Nella maggioranza dei casi si tratta di collezionisti con oltre 500 bottiglie, molti giovani sui 40 anni, tra chi sta ancora esplorando e solo quando assaggerà un Barolo che gli aprirà gli occhi inzierà una vera collezione, ma c’è anche chi colleziona vini da 40-50 anni pur non riuscendo più a replicare l’esperienza della prima volta. “Non ci sono molti collezionisti seri di vino italiano - riconosce la Master of Wine - ma analizzando i loro profili emerge che il motivo per cui hanno cominciato è la soddisfazione personale o perché frequentano “circoli” di appassionati ben definiti. Il vino francese ha sempre dominato il mercato dei collezionisti, e se quasi la metà degli intervistati pur dichiarandosi un fan del vino italiano non ne acquista molto, lo fa soprattutto per sé, in mancanza di un’occasione sociale per condividerlo. Occasioni in cui la maggioranza delle persone è ancora molto affezionata soprattutto ai grandi vini di Bordeaux”.

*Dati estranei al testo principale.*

-- ==== Sys2Proof/Decode.lean ====
section
/-!
DEFINITION. The command word: the opcode table (R113), the decoder (R100 to R112), the encoder, and the assembler
spelling (R116, R117). Every definition of this file may be mended by a later repair.
-/

namespace Sys2Proof

/-- One row of the opcode map (R113): a word `w` is this command when `w &&& mask = value`. -/
structure OpcodeRow where
  mnemonic : String
  value : CmdWord
  mask : CmdWord
  deriving DecidableEq, Repr

/-- The opcode map of R113: the `match` and `mask` columns, row by row. -/
def opcodeMap : List OpcodeRow :=
  [ ⟨"NOP", 0x0000000000000000, 0xFFFFFFFFFFFFFFFF⟩,
    ⟨"STAT.RD", 0x0100000000000000, 0xFFFFFFFFFFFFFFFF⟩,
    ⟨"IE.SET", 0x0200000000000000, 0xFFFFFFFFFFFFFFFF⟩,
    ⟨"IE.CLR", 0x0300000000000000, 0xFFFFFFFFFFFFFFFF⟩,
    ⟨"REG.RD", 0x0400000000000000, 0xFFFFFC00FFFFFFFF⟩,
    ⟨"REG.WR", 0x0500000000000000, 0xFFFFFC0000000000⟩,
    ⟨"PORT.BIND", 0x1000000000000000, 0xFF00FE00FFFFC0C0⟩,
    ⟨"PORT.ENOUT", 0x1100000000000000, 0xFF00FFFFFFFFFFFF⟩,
    ⟨"PORT.ENIN", 0x1200000000000000, 0xFF00FFFFFFFFFFFF⟩,
    ⟨"PORT.READ", 0x1300000000000000, 0xFF00FFFFFFFFFFFF⟩,
    ⟨"PORT.WRITE", 0x1400000000000000, 0xFF00FFFF00000000⟩ ] ++
  [ ⟨"PIN.BINDIN", 0x2000000000000000, 0xFF000000FFFFFFFE⟩,
    ⟨"PIN.BINDOUT", 0x2100000000000000, 0xFF000000FFFFFFF8⟩,
    ⟨"PIN.READ", 0x2200000000000000, 0xFF00FFFFFFFFFFFF⟩,
    ⟨"PIN.WRITE", 0x2300000000000000, 0xFF00FFFFFFFFFFFE⟩,
    ⟨"PIN.TOGGLE", 0x2400000000000000, 0xFF00FFFFFFFFFFFF⟩,
    ⟨"PIN.PULSE", 0x2500000000000000, 0xFF00FFFFFFFFFFFE⟩ ] ++
  [ ⟨"SHIFT.CFG", 0x3000000000000000, 0xFF000000FFFFFCC0⟩,
    ⟨"SHIFT.IN", 0x3100000000000000, 0xFF00FFFFFFFFFFFF⟩,
    ⟨"SHIFT.OUT", 0x3200000000000000, 0xFF00FFFF00000000⟩,
    ⟨"CHIP.CFG", 0x4000000000000000, 0xFF000000FFFFFE00⟩,
    ⟨"CHIP.WRITE", 0x4100000000000000, 0xFF00FFFF00000000⟩,
    ⟨"CHIP.ENABLE", 0x4200000000000000, 0xFF00FFFFFFFFFFFF⟩,
    ⟨"CHIP.DISABLE", 0x4300000000000000, 0xFF00FFFFFFFFFFFF⟩ ]

/-- The mnemonic of a command (R113). -/
def mnemonicOf : Instr → String
  | .nop => "NOP"
  | .statRd => "STAT.RD"
  | .ieSet => "IE.SET"
  | .ieClr => "IE.CLR"
  | .regRd _ _ => "REG.RD"
  | .regWr _ _ _ => "REG.WR"
  | .portBind _ _ _ _ _ => "PORT.BIND"
  | .portEnout _ => "PORT.ENOUT"
  | .portEnin _ => "PORT.ENIN"
  | .portRead _ => "PORT.READ"
  | .portWrite _ _ => "PORT.WRITE"
  | .pinBindin _ _ _ => "PIN.BINDIN"
  | .pinBindout _ _ _ _ _ => "PIN.BINDOUT"
  | .pinRead _ => "PIN.READ"
  | .pinWrite _ _ => "PIN.WRITE"
  | .pinToggle _ => "PIN.TOGGLE"
  | .pinPulse _ _ => "PIN.PULSE"
  | .shiftCfg _ _ _ _ _ _ => "SHIFT.CFG"
  | .shiftIn _ => "SHIFT.IN"
  | .shiftOut _ _ => "SHIFT.OUT"
  | .chipCfg _ _ _ _ _ => "CHIP.CFG"
  | .chipWrite _ _ => "CHIP.WRITE"
  | .chipEnable _ => "CHIP.ENABLE"
  | .chipDisable _ => "CHIP.DISABLE"

/-- Why a word is illegal (R112). Both end in the same refusal with `ILL`. -/
inductive DecodeError where
  /-- OPC is none of the 24 values of R113. -/
  | unassignedOpcode (opc : Nat)
  /-- A reserved bit of this command's format is 1. -/
  | reservedBits (mnemonic : String)
  deriving DecidableEq, Repr

/-! ### Fields (R101, R106 to R111) -/

/-- The `len`-bit field whose lowest bit is bit `lo`, as a number. -/
def fieldAt (w : CmdWord) (lo len : Nat) : Nat := (w.extractLsb' lo len).toNat

/-- One bit of the word. -/
def flagAt (w : CmdWord) (b : Nat) : Bool := w.getLsbD b

/-- OPC, bits 63:56 (R101). -/
def opcOf (w : CmdWord) : Nat := fieldAt w 56 8
/-- UNIT, bits 55:48 (R101). -/
def unitOf (w : CmdWord) : Nat := fieldAt w 48 8
/-- AUX[7:0]: PORT, DATAH, SHIFTER (R106, R109, R111). -/
def auxLowOf (w : CmdWord) : Nat := fieldAt w 32 8
/-- AUX[15:8]: CLKH, LATCHH (R111). -/
def auxHighOf (w : CmdWord) : Nat := fieldAt w 40 8
/-- DATA, bits 31:0 (R101). -/
def dataOf (w : CmdWord) : Word := w.extractLsb' 0 32

/-- REG, AUX[9:8] (R107). -/
def regSelOf (w : CmdWord) : RegSel :=
  match fieldAt w 40 2 with
  | 0 => .input
  | 1 => .output
  | 2 => .direction
  | _ => .noRegister

/-- DIRN, AUX[8] (R109). -/
def dirnOf (w : CmdWord) : Dirn := if flagAt w 40 then .writing else .reading

/-- PIN, the whole of AUX (R108): `port = PIN[15:8]`, `bit = PIN[7:0]`, and 0xFFFF is NO_PIN. -/
def pinIdOf (w : CmdWord) : PinId :=
  if fieldAt w 32 16 = 0xFFFF then .noPin else .pin (auxHighOf w) (auxLowOf w)

/-- ORDER, DATA[8] (R111). -/
def orderOf (w : CmdWord) : BitOrder := if flagAt w 8 then .msbFirst else .lsbFirst

/-- MODE, DATA[9] (R111). -/
def modeOf (w : CmdWord) : ShiftMode := if flagAt w 9 then .shiftOut else .shiftIn

/-! ### The decoder -/

/-- The word is `i` when every reserved bit of the format is 0, that is when `w &&& mask = value` (R112, R113). -/
def ofRow (w : CmdWord) (mnemonic : String) (value mask : CmdWord) (i : Instr) : Except DecodeError Instr :=
  if w &&& mask = value then .ok i else .error (.reservedBits mnemonic)

/-- The command a word stands for (R112, R113). Every word is one of the 24 commands or illegal. -/
def decode (w : CmdWord) : Except DecodeError Instr :=
  match opcOf w with
  | 0x00 => ofRow w "NOP" 0x0000000000000000 0xFFFFFFFFFFFFFFFF .nop
  | 0x01 => ofRow w "STAT.RD" 0x0100000000000000 0xFFFFFFFFFFFFFFFF .statRd
  | 0x02 => ofRow w "IE.SET" 0x0200000000000000 0xFFFFFFFFFFFFFFFF .ieSet
  | 0x03 => ofRow w "IE.CLR" 0x0300000000000000 0xFFFFFFFFFFFFFFFF .ieClr
  | 0x04 => ofRow w "REG.RD" 0x0400000000000000 0xFFFFFC00FFFFFFFF (.regRd (auxLowOf w) (regSelOf w))
  | 0x05 => ofRow w "REG.WR" 0x0500000000000000 0xFFFFFC0000000000 (.regWr (auxLowOf w) (regSelOf w) (dataOf w))
  | 0x10 => ofRow w "PORT.BIND" 0x1000000000000000 0xFF00FE00FFFFC0C0
      (.portBind (unitOf w) (auxLowOf w) (dirnOf w) (fieldAt w 0 6) (fieldAt w 8 6))
  | 0x11 => ofRow w "PORT.ENOUT" 0x1100000000000000 0xFF00FFFFFFFFFFFF (.portEnout (unitOf w))
  | 0x12 => ofRow w "PORT.ENIN" 0x1200000000000000 0xFF00FFFFFFFFFFFF (.portEnin (unitOf w))
  | 0x13 => ofRow w "PORT.READ" 0x1300000000000000 0xFF00FFFFFFFFFFFF (.portRead (unitOf w))
  | 0x14 => ofRow w "PORT.WRITE" 0x1400000000000000 0xFF00FFFF00000000 (.portWrite (unitOf w) (dataOf w))
  | 0x20 => ofRow w "PIN.BINDIN" 0x2000000000000000 0xFF000000FFFFFFFE
      (.pinBindin (unitOf w) (pinIdOf w) (flagAt w 0))
  | 0x21 => ofRow w "PIN.BINDOUT" 0x2100000000000000 0xFF000000FFFFFFF8
      (.pinBindout (unitOf w) (pinIdOf w) (flagAt w 0) (flagAt w 1) (flagAt w 2))
  | 0x22 => ofRow w "PIN.READ" 0x2200000000000000 0xFF00FFFFFFFFFFFF (.pinRead (unitOf w))
  | 0x23 => ofRow w "PIN.WRITE" 0x2300000000000000 0xFF00FFFFFFFFFFFE (.pinWrite (unitOf w) (flagAt w 0))
  | 0x24 => ofRow w "PIN.TOGGLE" 0x2400000000000000 0xFF00FFFFFFFFFFFF (.pinToggle (unitOf w))
  | 0x25 => ofRow w "PIN.PULSE" 0x2500000000000000 0xFF00FFFFFFFFFFFE (.pinPulse (unitOf w) (flagAt w 0))
  | 0x30 => ofRow w "SHIFT.CFG" 0x3000000000000000 0xFF000000FFFFFCC0
      (.shiftCfg (unitOf w) (modeOf w) (auxLowOf w) (auxHighOf w) (fieldAt w 0 6) (orderOf w))
  | 0x31 => ofRow w "SHIFT.IN" 0x3100000000000000 0xFF00FFFFFFFFFFFF (.shiftIn (unitOf w))
  | 0x32 => ofRow w "SHIFT.OUT" 0x3200000000000000 0xFF00FFFF00000000 (.shiftOut (unitOf w) (dataOf w))
  | 0x40 => ofRow w "CHIP.CFG" 0x4000000000000000 0xFF000000FFFFFE00
      (.chipCfg (unitOf w) (auxLowOf w) (auxHighOf w) (fieldAt w 0 8) (flagAt w 8))
  | 0x41 => ofRow w "CHIP.WRITE" 0x4100000000000000 0xFF00FFFF00000000 (.chipWrite (unitOf w) (dataOf w))
  | 0x42 => ofRow w "CHIP.ENABLE" 0x4200000000000000 0xFF00FFFFFFFFFFFF (.chipEnable (unitOf w))
  | 0x43 => ofRow w "CHIP.DISABLE" 0x4300000000000000 0xFF00FFFFFFFFFFFF (.chipDisable (unitOf w))
  | opc => .error (.unassignedOpcode opc)

/-- The host's reading of the decoder: the instruction whose bits are `w`, every bit above `nbits` zero. -/
def decodeTableWord (nbits w : Nat) : Option Instr := (decode (BitVec.ofNat 64 (w % 2 ^ nbits))).toOption

/-! ### The encoder -/

/-- `n` in the `len`-bit field whose lowest bit is bit `lo`. -/
def putField (lo len n : Nat) : CmdWord := (BitVec.ofNat len n).setWidth 64 <<< lo

/-- A bit at position `b`. -/
def putFlag (b : Nat) (v : Bool) : CmdWord := putField b 1 v.toNat

/-- The opcode byte and the slot index of a command (R101). -/
def putHead (opc k : Nat) : CmdWord := putField 56 8 opc ||| putField 48 8 k

/-- DATA (R101). -/
def putData (v : Word) : CmdWord := v.setWidth 64

/-- REG (R107). -/
def RegSel.code : RegSel → Nat
  | .input => 0
  | .output => 1
  | .direction => 2
  | .noRegister => 3

/-- DIRN (R109): 1 is open for writing. -/
def Dirn.code : Dirn → Bool
  | .reading => false
  | .writing => true

/-- ORDER (R111): 1 is MSB-first. -/
def BitOrder.code : BitOrder → Bool
  | .lsbFirst => false
  | .msbFirst => true

/-- MODE (R111): 1 is a shift-out unit. -/
def ShiftMode.code : ShiftMode → Bool
  | .shiftIn => false
  | .shiftOut => true

/-- PIN in AUX (R108). -/
def PinId.put : PinId → CmdWord
  | .noPin => putField 32 16 0xFFFF
  | .pin port bit => putField 40 8 port ||| putField 32 8 bit

/-- The word of a command (R101 to R111, R113). -/
def encode : Instr → CmdWord
  | .nop => putHead 0x00 0
  | .statRd => putHead 0x01 0
  | .ieSet => putHead 0x02 0
  | .ieClr => putHead 0x03 0
  | .regRd port reg => putHead 0x04 0 ||| putField 32 8 port ||| putField 40 2 reg.code
  | .regWr port reg value => putHead 0x05 0 ||| putField 32 8 port ||| putField 40 2 reg.code ||| putData value
  | .portBind k port dirn start nbits =>
      putHead 0x10 k ||| putField 32 8 port ||| putFlag 40 dirn.code ||| putField 0 6 start ||| putField 8 6 nbits
  | .portEnout k => putHead 0x11 k
  | .portEnin k => putHead 0x12 k
  | .portRead k => putHead 0x13 k
  | .portWrite k value => putHead 0x14 k ||| putData value
  | .pinBindin k pin pullup => putHead 0x20 k ||| pin.put ||| putFlag 0 pullup
  | .pinBindout k pin init dyn inv =>
      putHead 0x21 k ||| pin.put ||| putFlag 0 init ||| putFlag 1 dyn ||| putFlag 2 inv
  | .pinRead k => putHead 0x22 k
  | .pinWrite k value => putHead 0x23 k ||| putFlag 0 value
  | .pinToggle k => putHead 0x24 k
  | .pinPulse k value => putHead 0x25 k ||| putFlag 0 value
  | .shiftCfg k mode datah clkh nbits order =>
      putHead 0x30 k ||| putField 32 8 datah ||| putField 40 8 clkh ||| putField 0 6 nbits ||| putFlag 8 order.code
        ||| putFlag 9 mode.code
  | .shiftIn k => putHead 0x31 k
  | .shiftOut k value => putHead 0x32 k ||| putData value
  | .chipCfg k shifter latchh oeh initEn =>
      putHead 0x40 k ||| putField 32 8 shifter ||| putField 40 8 latchh ||| putField 0 8 oeh ||| putFlag 8 initEn
  | .chipWrite k value => putHead 0x41 k ||| putData value
  | .chipEnable k => putHead 0x42 k
  | .chipDisable k => putHead 0x43 k

/-! ### The assembler spelling (R116, R117) -/

/-- A register operand `p<P>.<in|out|dir>` (R116); REG = 3 has no spelling. -/
def asmReg (port : Nat) : RegSel → Option String
  | .input => some ("p" ++ toString port ++ ".in")
  | .output => some ("p" ++ toString port ++ ".out")
  | .direction => some ("p" ++ toString port ++ ".dir")
  | .noRegister => none

/-- A pin operand: `nopin` or `p<P>.<b>` (R116). -/
def asmPin : PinId → String
  | .noPin => "nopin"
  | .pin port bit => "p" ++ toString port ++ "." ++ toString bit

/-- A bit operand, `0` or `1` (R117). -/
def asmBit (b : Bool) : String := if b then "1" else "0"

/-- An optional word of R117, written only when its bit is 1. -/
def asmOpt (b : Bool) (word : String) : String := if b then ", " ++ word else ""

/-- A slot operand `ph<k>`, `pn<k>`, `sh<k>`, `ch<k>` (R116). -/
def asmSlot (table : String) (k : Nat) : String := table ++ toString k

/-- The assembler form of a command (R117), numbers in decimal; none where an operand has no spelling (REG = 3). -/
def asm : Instr → Option String
  | .nop => some "nop"
  | .statRd => some "stat.rd"
  | .ieSet => some "ie.set"
  | .ieClr => some "ie.clr"
  | .regRd port reg => (asmReg port reg).map fun r => "reg.rd " ++ r
  | .regWr port reg value => (asmReg port reg).map fun r => "reg.wr " ++ r ++ ", " ++ toString value.toNat
  | .portBind k port dirn start nbits =>
      some ("port.bind " ++ asmSlot "ph" k ++ ", p" ++ toString port ++ (if dirn = .writing then ", out, " else ", in, ")
        ++ toString start ++ ", " ++ toString nbits)
  | .portEnout k => some ("port.enout " ++ asmSlot "ph" k)
  | .portEnin k => some ("port.enin " ++ asmSlot "ph" k)
  | .portRead k => some ("port.read " ++ asmSlot "ph" k)
  | .portWrite k value => some ("port.write " ++ asmSlot "ph" k ++ ", " ++ toString value.toNat)
  | .pinBindin k pin pullup => some ("pin.bindin " ++ asmSlot "pn" k ++ ", " ++ asmPin pin ++ asmOpt pullup "pullup")
  | .pinBindout k pin init dyn inv =>
      some ("pin.bindout " ++ asmSlot "pn" k ++ ", " ++ asmPin pin ++ ", " ++ asmBit init ++ asmOpt dyn "dyn"
        ++ asmOpt inv "inv")
  | .pinRead k => some ("pin.read " ++ asmSlot "pn" k)
  | .pinWrite k value => some ("pin.write " ++ asmSlot "pn" k ++ ", " ++ asmBit value)
  | .pinToggle k => some ("pin.toggle " ++ asmSlot "pn" k)
  | .pinPulse k value => some ("pin.pulse " ++ asmSlot "pn" k ++ ", " ++ asmBit value)
  | .shiftCfg k mode datah clkh nbits order =>
      some ("shift.cfg " ++ asmSlot "sh" k ++ (if mode = .shiftOut then ", out, " else ", in, ") ++ asmSlot "pn" datah
        ++ ", " ++ asmSlot "pn" clkh ++ ", " ++ toString nbits ++ (if order = .msbFirst then ", msb" else ", lsb"))
  | .shiftIn k => some ("shift.in " ++ asmSlot "sh" k)
  | .shiftOut k value => some ("shift.out " ++ asmSlot "sh" k ++ ", " ++ toString value.toNat)
  | .chipCfg k shifter latchh oeh initEn =>
      some ("chip.cfg " ++ asmSlot "ch" k ++ ", " ++ asmSlot "sh" shifter ++ ", " ++ asmSlot "pn" latchh ++ ", "
        ++ asmSlot "pn" oeh ++ (if initEn then ", en" else ", dis"))
  | .chipWrite k value => some ("chip.write " ++ asmSlot "ch" k ++ ", " ++ toString value.toNat)
  | .chipEnable k => some ("chip.enable " ++ asmSlot "ch" k)
  | .chipDisable k => some ("chip.disable " ++ asmSlot "ch" k)

end Sys2Proof
end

C’è poi un altro aspetto fondamentale, che è quello dei fine wine come fonte di investimento. E ci sono state performance in questo senso dei grandi vini piemontesi, per esempio, che hanno superato anche quelle francesi, e che dimostrano l’interesse verso il vino italiano. “Sicuramente i cinesi, quelli più abbienti vogliono comprare in modo intelligente, ma non fare di una collezione una fonte di reddito. A muoverli è la passione. Chi influenza le tendenze? La Borgogna è una regione che ha sempre dettato le tendenze, e la domanda per i suoi vini è sempre alta. Oggi ci sono meno critici e pubblicazioni cui fare riferimento, e tutto dipende soprattutto dal mercato che sa il valore dei vini e si autoregola tra offerta e domanda. Ci sono poi le referenze selezionate degli importatori, e le aste, che, nella pandemia, come molti degli acquisti di vino, si sono trasferite online, dove tutti si sentono più a loro agio e in sicurezza. Una tendenza che l’emergenza ha contribuito solo ad accelerare, e che continuerà anche in futuro, dettata dai Millennial e dalla GenerazioneZ che si sentono perfettamente a loro agio sul web. Negli ultimi anni le aste di Hong Kong sono state un successo anche come grandi eventi, momenti di socialità che ora possono spostarsi in rete. Se fossi un importatore di vini investirei in una piattaforma che consenta di aggiudicarsi un vino con un solo e semplice click”.